Defining Your Target Audience

Investors, employees, marketing teams, and others will ask you at some point who your target audience is. If you can’t answer that question, you have a problem—and a lot of businesses can’t. So how do you start to figure out an answer?

What Is a Target Audience?

According to Indeed, a target audience is “the demographic of consumers who are most likely to buy or be interested in your products or services.” These are the people your marketing team is going to try and reach, the people your designers are building your products for, the people who are going to give you money because they’re the ones who actually like what you’re offering.

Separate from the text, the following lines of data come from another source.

-- ==== Sys2Proof/Config.lean ====
section
/-! DEFINITION. The implementation parameters of 00_scope.md R6, the constraints the model checks on them, and the free values of the step inputs (R41, R42). -/

namespace Sys2Proof

/-- Parameter `SPRITE_EDGE` (R6, R193): what a set sprite bit beyond the framebuffer does. -/
inductive SpriteEdge where
  /-- The bit has no effect. -/
  | clip
  /-- The bit raises `Fault(SPRITE_EDGE)`. -/
  | fault
deriving DecidableEq, Repr

/-- Parameter `RESERVED_WRITE` (R6, R62): what a store into 0x000..0x1FF does. -/
inductive ReservedWrite where
  /-- The store happens. -/
  | allow
  /-- The store raises `Fault(RESERVED_WRITE)`. -/
  | fault
deriving DecidableEq, Repr

/-- The parameters a model takes as arguments (R6). `Sys2Proof.Config.default` holds the defaults. -/
structure Config where
  /-- `MEM_SIZE`, the number of bytes of memory. -/
  memSize : Nat
  /-- `ENTRY`, where programs are loaded and where `pc` starts. -/
  entry : Nat
  /-- `FB_W`, columns of the framebuffer. -/
  fbW : Nat
  /-- `FB_H`, rows of the framebuffer. -/
  fbH : Nat
  /-- `FONT_BASE`, where reset installs the font table. -/
  fontBase : Nat
  /-- `FONT_DATA`, the bytes of the font table. -/
  fontData : List Byte
  /-- `FONT_ADDR_BASE`, the address of glyph 0 as `Fx29` computes it. -/
  fontAddrBase : Nat
  /-- `PIXEL_BITS`, the width of a pixel word at the host's port. -/
  pixelBits : Nat
  /-- `SPRITE_EDGE`. -/
  spriteEdge : SpriteEdge
  /-- `RESERVED_WRITE`. -/
  reservedWrite : ReservedWrite
deriving DecidableEq, Repr

namespace Config

/-- `NREGS` (R6), fixed by the constraint `NREGS = 16`. -/
abbrev nregs : Nat := 16
/-- `KEY_COUNT` (R6), fixed by the constraint `KEY_COUNT = 16`. -/
abbrev keyCount : Nat := 16
/-- `STACK_DEPTH` (R6). -/
abbrev stackDepth : Nat := 16
/-- `FONT_GLYPHS` times `FONT_GLYPH_BYTES` (R6, R67): 16 glyphs of 5 bytes. -/
abbrev fontBytes : Nat := 80
/-- `RESERVED_HI` (R6): the last address of the reserved region. -/
abbrev reservedHi : Nat := 0x1FF

/-- The constraints of R6 on the arguments, and the length of the font table (R67: 16 glyphs of 5 bytes; log 15).
`KEY_COUNT = 16` and `NREGS = 16` hold by the types of the key vector and the register file. -/
abbrev wf (c : Config) : Prop :=
  c.memSize ≤ 65536 ∧ c.entry < c.memSize ∧ c.fontBase + fontBytes ≤ c.entry ∧
    1 ≤ c.fbW ∧ 1 ≤ c.fbH ∧ c.fontData.length = fontBytes

/-- FREE VALUE (R41, R53; log 3): the key vector the host presents with STEP request number `n`, where the model's state
queues no input for it. Nothing constrains it. -/
opaque freeKeys : Nat → BitVec 16

/-- FREE VALUE (R42, D11; log 3): the random byte drawn by STEP request number `n`, where the model's state queues no input
for it. Nothing constrains it. -/
opaque freeRnd : Nat → Byte

end Config

end Sys2Proof
end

How Specific Should You Be?

The same article from Indeed gives this list of attributes that will help you define exactly who it is you’re trying to reach.

  • Age
  • Gender
  • Location
  • Occupation
  • Martial status
  • Income level
  • Education level
  • Hobbies
  • Personal fears and desires

For example, if your target audience is 18- to 24-year-olds, that’s too vague. How about 18- to 24-year-old women? Even better might be 18- to 24-year-old single women working in the service industry in the Tri-County area? Now that’s a target audience!

On the other hand, while a specific target audience is helpful, you don’t want it to be too specific. 18- to 24-year-old single women in the Tri-County area waitressing as they finish college and roller skating on the weekends is going to be far too much. You might find three customers within your target if that’s your MO.

Your target audience can also be specific to something like a hobby, such as guitar players or volleyball hobbyists. A fourteen-year-old learning to play guitar and a sixty-year-old who has been playing since he was fourteen might both need a tuning app that has a metronome. Beginning guitar players might be a more helpful category if you’re selling how-to books or lessons, but it depends on what you’re selling, which brings us to our next point.

Start with the Product

When figuring out your target audience, you should always begin by looking at what exactly you’re selling. What needs does it fulfill? Who will it help? You’ll need to identify a pain point that is repeated in people’s lives, and how your product fixes that pain point. Then, the job of your marketing team is to tell the people who are experiencing that specific problem in their life (that’s your target audience!) that you’ve got a solution. If your product meets the need, it might even sell enough to define your target audience for you.

As your business grows, do everything you can to keep track of who is buying your product. Customer surveys about their demographics will be immensely helpful for defining and refining your target audience. Once you know who is using your product—whether it was your original intended audience or not—you can tailor your marketing to appeal to them and capitalize on the market you’re creating.